First of all, the example i keep referring to is "younger person/student/employee initiates relationship with older person/teacher/boss", so if there is "power imbalance" it is initially on the side of the one being pursued by the one with "less power".
Second, is that i don't understand what is the damage if two people, connected by work/school/sports, spend a night together?
Let's take the most feared case scenario: lets say a 40-year old man in power, a boss/teacher/coach (unmarried, pls note, i am excluding such right if person is married, since marriage is a contract and one has no right to break it by cheating), flirts and seduces (in a nice way, with flowers, gifts, compliments, NO coercion or violence of course) a younger woman 20-year old.
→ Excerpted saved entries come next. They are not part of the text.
theorem stopWork_stopKept (st k : Nat) (w : World) : StopKept w (stopWork st k w) := by
  unfold stopWork
  split
  · exact .refl w
  · rename_i x _
    split
    · exact .refl w
    · dsimp only
      generalize mergeStop x.stop st = st'
      have hmark : StopKept w (if (x.kind = 4 && !(isCause st')) = true then w
          else updWork k (fun x => { x with stop := some st' }) w) := by
        split
        · exact .refl w
        · exact updWork_stopKept k (f := fun x => { x with stop := some st' }) (fun _ => rfl) w
      refine hmark.trans ?_
      generalize (if (x.kind = 4 && !(isCause st')) = true then w else _) = u
      split
      · exact updLaunch_stopKept _ _ u
      · split
        · have hflags := forAll_stopKept (fun (s : Saved) w => orCtxFlags_stopKept s.launch.ctx (coresFlags s.cores) w)
            (u.sched.saved.flatMap (fun p => p.2.filter (fun s => s.launch.work = k))) u
          exact (hflags.trans (sched_stopKept _ _)).trans (finWork_stopKept k st' _)
        · split
          · exact finWork_stopKept k st' u
          · exact .refl u

/-- LIVE to LOST with a cause; of any other state nothing changes. -/
def lostBy (cause : Nat) (c : Ctx) : Ctx := if c.st = .live then { c with st := .lost, cause := cause } else c

/-- What losing or destroying a context leaves: memory, which works there are, and every register but
the count of losses; of contexts the change `g` of one. -/
structure CtxEnd (n : Nat) (g : Ctx → Ctx) (w w' : World) : Prop where
  regs : ∀ o, o ≠ rFE_CTX_LOSSES → rg w' o = rg w o
  mem : w'.mem = w.mem
  works : w'.fe.works.map (fun p => (p.1, p.2.ctx)) = w.fe.works.map (fun p => (p.1, p.2.ctx))
  ctxs : CtxChange n g w w'

theorem StopKept.ctxEnd {n : Nat} {g : Ctx → Ctx} {a b c : World} (h1 : CtxEnd n g a b) (h2 : StopKept b c) :
    CtxEnd n g a c := by
  obtain ⟨r1, m1, k1, c1⟩ := h1
  obtain ⟨r2, m2, _, k2, c2⟩ := h2
  exact ⟨fun o ho => (rg_congr r2 o).trans (r1 o ho), m2.trans m1, k2.trans k1, c1.trans_id (c2 n)⟩

theorem loseCtx_ctxEnd (n cause : Nat) (w : World) : CtxEnd n (lostBy cause) w (loseCtx n cause w) := by
  unfold loseCtx
  split
  · rename_i hlive
    refine StopKept.ctxEnd ?_ (forAll_stopKept (stopWork_stopKept stCtxLost) _ _)
    have hchange : CtxChange n (lostBy cause) w (setCtx w n (fun x => { x with st := .lost, cause := cause })) := by
      intro m
      obtain ⟨fl, e⟩ := setCtx_ctxChange n (fun x => { x with st := .lost, cause := cause }) w m
      refine ⟨fl, e.trans ?_⟩
      by_cases h : m = n
      · subst h
        cases hc : ctxOf w m with
        | none => rfl
        | some c =>
          have : c.st = .live := by simpa [ctxLive, hc] using hlive
          simp [lostBy, this]
      · simp [h]
    split
    · exact ⟨fun o ho => rg_bump_ne _ _ ho, rfl, rfl, hchange⟩
    · exact ⟨fun o ho => rg_bump_ne _ _ ho, rfl, rfl, hchange⟩
  · rename_i hlive
    refine ⟨fun _ _ => rfl, rfl, rfl, fun m => ⟨0, ?_⟩⟩
    cases hc : ctxOf w m with
    | none => rfl
    | some c =>
      by_cases h : m = n
      · subst h
        have : c.st ≠ .live := by simpa [ctxLive, hc] using hlive
        simp [raised, lostBy, this]
      · simp [h, raised]

/-- A queue that is being destroyed, if it is enabled at all. -/
def Dying (w : World) (q : Nat) : Prop := ∀ x, queueOf w q = some x → x.destroying = true

/-- The first write of destroy marks the queue and stops its work; any other changes nothing (R333). -/
theorem queueDestroy_cases (q : Nat) (w : World) :
    (queueDestroy q w = w ∧ Dying w q) ∨
      StopKept (updQueue q (fun x => { x with destroying := true }) w) (queueDestroy q w) := by
  unfold queueDestroy
  cases hq : queueOf w q with
  | none => exact .inl ⟨rfl, fun x hx => by rw [hq] at hx; cases hx⟩
  | some x =>
    dsimp only
    split
    · rename_i hd
      exact .inl ⟨rfl, fun y hy => by rw [hq] at hy; cases hy; exact hd⟩
    · exact .inr (forAll_stopKept (stopWork_stopKept _) _ _)

theorem queueDestroy_ctxEnd {n : Nat} {g : Ctx → Ctx} {a w : World} (q : Nat) (h : CtxEnd n g a w) :
    CtxEnd n g a (queueDestroy q w) := by
  rcases queueDestroy_cases q w with ⟨e, _⟩ | hs
  · rwa [e]
  · exact StopKept.ctxEnd (b := updQueue q (fun x => { x with destroying := true }) w) ⟨h.regs, h.mem, h.works, h.ctxs⟩ hs

theorem queueDestroy_dying (q : Nat) (w : World) : Dying (queueDestroy q w) q := by
  rcases queueDestroy_cases q w with ⟨e, hd⟩ | hs
  · rwa [e]
  · intro x hx
    rw [queueOf, hs.queues, updQueue, mget_mupd_same] at hx
    obtain ⟨y, _, rfl⟩ := Option.map_eq_some_iff.1 hx
    rfl

/-- A queue that is being destroyed stays so while others are. -/
theorem queueDestroy_keeps_dying {q : Nat} (r : Nat) {w : World} (h : Dying w q) : Dying (queueDestroy r w) q := by
  by_cases hr : q = r
  · subst hr; exact queueDestroy_dying q w
  rcases queueDestroy_cases r w with ⟨e, _⟩ | hs
  · rwa [e]
  · intro x hx
    rw [queueOf, hs.queues, updQueue, mget_mupd_ne _ _ hr] at hx
    exact h x hx

/-- Every queue of a list is being destroyed once each has been told to. -/
theorem forAll_queueDestroy_dying {q : Nat} {l : List Nat} (w : World) (h : q ∈ l) : Dying (forAll l queueDestroy w) q := by
  induction l generalizing w with
  | nil => cases h
  | cons r t ih =>
    have hcons : forAll (r :: t) queueDestroy w = forAll t queueDestroy (queueDestroy r w) := rfl
    rw [hcons]
    rcases List.mem_cons.1 h with rfl | ht
    · exact forAll_keeps (P := fun v => Dying v q) (fun r _ hv => queueDestroy_keeps_dying r hv) t _ (queueDestroy_dying q w)
    · exact ih _ ht

/-- A context under destruction. -/
def destroyed (c : Ctx) : Ctx := { c with st := .destroying }

/-- The first two steps of R337. -/
theorem beginDestroy_ctxEnd (n : Nat) (w : World) : CtxEnd n destroyed w (beginDestroy n w) :=
  forAll_keeps (P := CtxEnd n destroyed w) (fun q _ h => queueDestroy_ctxEnd q h) _ _
    ⟨fun _ _ => rfl, rfl, rfl, setCtx_ctxChange n destroyed w⟩

/-- The change of context `n` itself. -/
theorem CtxChange.self {n : Nat} {g : Ctx → Ctx} {w w' : World} {c : Ctx} (h : CtxChange n g w w') (hc : ctxOf w n = some c) :
    ∃ fl, ctxOf w' n = some (raised fl (g c)) := by
  obtain ⟨fl, e⟩ := h n
  exact ⟨fl, by simp [e, hc]⟩

theorem CtxChange.others {n : Nat} {g : Ctx → Ctx} {w w' : World} (h : CtxChange n g w w') : OtherCtxsButFlags n w w' :=
  fun m hm => by
    obtain ⟨fl, e⟩ := h m
    exact ⟨fl, by rw [e]; simp only [hm, if_false]; rfl⟩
As he pursues her, she starts to like him and seeing various charms of that man and perhaps benefits, personal, physical, intellectual (learning from a wiser person).... And yes, she comes to this state of mind as a result of his actions, but on her own free will. And then they spend a night together. And the he dumps her, or she dumps him.... and it does not affect their work day the next morning. Just ha-ha... that was a mistake lets not talk about it... Or even if she fell in love with him, and he is not interested..
Tell me, WHAT exactly has she lost during that night when they were engaged in mutually enjoyable activity? an arm? a leg? a piece of meat off her body? did he make her pay for dinner and did not pay her back?..... two adults, had fun in bed, and then no more of it.
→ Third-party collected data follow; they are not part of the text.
-- ==== Sys2Proof/Machine/System.lean ====
section
/-! DEFINITION. The one system instruction, HALT (41_halt.md). -/

namespace Sys2Proof.Machine

/-- HALT (R56): stop the run normally. `pc` keeps the value the fetch gave it. -/
def execHalt (s : State) : Result := .next (haltRun s)

end Sys2Proof.Machine
end

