-- ==== Sys2Proof/Machine/Dispatch.lean ====
section
/-! DEFINITION. The dispatch: one arm per constructor of Instr (40_step_fetch_decode_dispatch.md R51). The state given is the one after the fetch (log entry 2). -/

namespace Sys2Proof.Machine

def exec (i : Instr) (s : State) : Host.Outcome State Fault Refusal :=
  match i with
  | .halt => Sys2Proof.Machine.execHalt s
  | .ret => Sys2Proof.Machine.execRet s
  | .call addr => Sys2Proof.Machine.execCall addr s
  | .add x y => Sys2Proof.Machine.execAdd x y s

end Sys2Proof.Machine
end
If we're concerned with "emotional side" how the employee/student girl would feel when a "powerful man" left her, then let's ask a question when two people meet outside of work or sports, and are also in unequal social or financial position, a wealthy man meets a poor girl at the movies and gets her involved in a relationship and then breaks up?
Is the emotional side of a break up any more or less stronger based on where and how people met?
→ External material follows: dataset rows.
-- ==== Sys2Proof/Laws/Fetch.lean ====
section
/-! SUPPORT. What the fetch can do. -/

namespace Sys2Proof.Machine

/-- The fetch test in numbers (R30). -/
theorem fetchOk_iff (pc : Word) : fetchOk pc = true ↔ pc.getLsbD 0 = false ∧ pc.toNat ≤ 0x0FFE := by
  simp [fetchOk, BitVec.le_def]

/-- Bit 0 as a remainder. -/
theorem getLsbD_zero_iff (v : Word) : v.getLsbD 0 = false ↔ v.toNat % 2 = 0 := by
  simp [BitVec.getLsbD, Nat.testBit_zero]

theorem fetchOk_iff_mod (pc : Word) : fetchOk pc = true ↔ pc.toNat % 2 = 0 ∧ pc.toNat ≤ 0x0FFE := by
  rw [fetchOk_iff, getLsbD_zero_iff]

/-- A legal fetch reads the two bytes at `pc`, the first the more significant (R28, R49). -/
theorem fetchWord_of_ok (s : State) (h : fetchOk s.pc = true) :
    fetchWord s = some (s.mem.byteAt s.pc.toNat ++ s.mem.byteAt (s.pc.toNat + 1)) := by
  rw [fetchWord, if_pos h]
  exact memRead2_eq_some s.mem s.pc (by have := (fetchOk_iff_mod s.pc).1 h; omega)

/-- A fetch that is not legal reads nothing (R49, D6). -/
theorem fetchWord_of_not_ok (s : State) (h : fetchOk s.pc = false) : fetchWord s = none := by
  simp [fetchWord, h]

/-- `pc + 2` is exact after a legal fetch: no wrap (R12, R64). -/
theorem advancePc_toNat (s : State) (h : fetchOk s.pc = true) : (advancePc s).pc.toNat = s.pc.toNat + 2 := by
  have := (fetchOk_iff_mod s.pc).1 h
  simp only [advancePc_pc, BitVec.toNat_add, BitVec.toNat_ofNat]
  omega

/-! ## A word placed for the next fetch -/

/-- `readyToFetch` gives a RUNNING machine at a legal fetch address. -/
theorem readyToFetch_ready (s : State) :
    (readyToFetch s).runState = .running ∧ fetchOk (readyToFetch s).pc = true := by
  by_cases h : s.runState = .running ∧ fetchOk s.pc = true
  · rw [readyToFetch, if_pos h]
    exact h
  · rw [readyToFetch, if_neg h]
    refine ⟨rfl, ?_⟩
    cases hf : fetchOk s.pc with
    | true => simp [hf]
    | false => simp; decide

theorem readyToFetch_mem (s : State) : (readyToFetch s).mem = s.mem := by
  rw [readyToFetch]
  split <;> rfl

/-- The next fetch reads exactly the word that was placed. -/
theorem fetchWord_placeFetchWord (s : State) (w : Word) (h : s.mem.wf = true) :
    (placeFetchWord s w).runState = .running ∧ fetchWord (placeFetchWord s w) = some w := by
  obtain ⟨hrun, hok⟩ := readyToFetch_ready s
  have hbound := (fetchOk_iff_mod _).1 hok
  have hwf : (readyToFetch s).mem.wf = true := by rw [readyToFetch_mem]; exact h
  have hwf' := put_wf _ hwf (readyToFetch s).pc.toNat (highByte w) (by omega)
  refine ⟨hrun, ?_⟩
  rw [fetchWord_of_ok (placeFetchWord s w) hok]
  change some (Memory.byteAt (Memory.put (Memory.put _ _ _) _ _) (readyToFetch s).pc.toNat ++
    Memory.byteAt (Memory.put (Memory.put _ _ _) _ _) ((readyToFetch s).pc.toNat + 1)) = _
  rw [byteAt_put _ hwf', byteAt_put _ hwf', if_neg (by omega), if_pos rfl, byteAt_put _ hwf, if_pos rfl]
  exact congrArg some (Laws.wordOfBytes_bytes w)

end Sys2Proof.Machine
end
I am pretty sure that a "sensitive person" would upset over a break up all the same regardless if they met at work or at a rink or at friends' house...
And honestly.... i get a sense lately in this topic, or rather finally starting to understand, the perhaps people think that "sex, which woman gives to a man" is some kind of asset.. and if the "seduces her" then he is taking something from her. That a result of a seduction (of a woman by a man) is not viewed as "oh great! they agreed on having fun in bed", but rather "she giving herself to him as a result of his manipulation"...... As if sex is dirty and the woman is potentially losing something... oy, mama mia...
It's not just age differences either. That's why in many big corporations where office romances between adults may happen many of them have adopted policies to minimize any sort of liability. Some strongly discourage dating, some have a disclosure policy where after disclosure if the two dating employees work in the same division one may get moved, many have a strict rule about superiors and supervisors not being allowed to date subordinates, etc. A lot of is about productivity and office morale, but also a lot of it is because those businesses know there is a danger of lawsuits because all of that can lead to real abuses of power even if those sexual relationships started in earnest and were between two adults.
I absolutely agree with cases when the corporation's concern is office environment and productivity. They pay their employees salaries for work, not other activities and indirect consequences of such. But what happens in "employees harts and minds" as a result of an affair, is NONE of their business nor should be used as reason for prohibiting such affairs. If two people in the same office hook up, and their work is not affected, whatever they feel, do, experience is no one's affair. The assumption that "if two employees date and later break up then they will not be able to work in the same office/department/project" is not a valid reason for a rule. What is valid is when as a result of a break up two or one of the two employees starts "acting out" and unable to do his/her job - you fire him/her, and that would be fair. But assuming "the worst" is subjective, and not a reason to pass a law.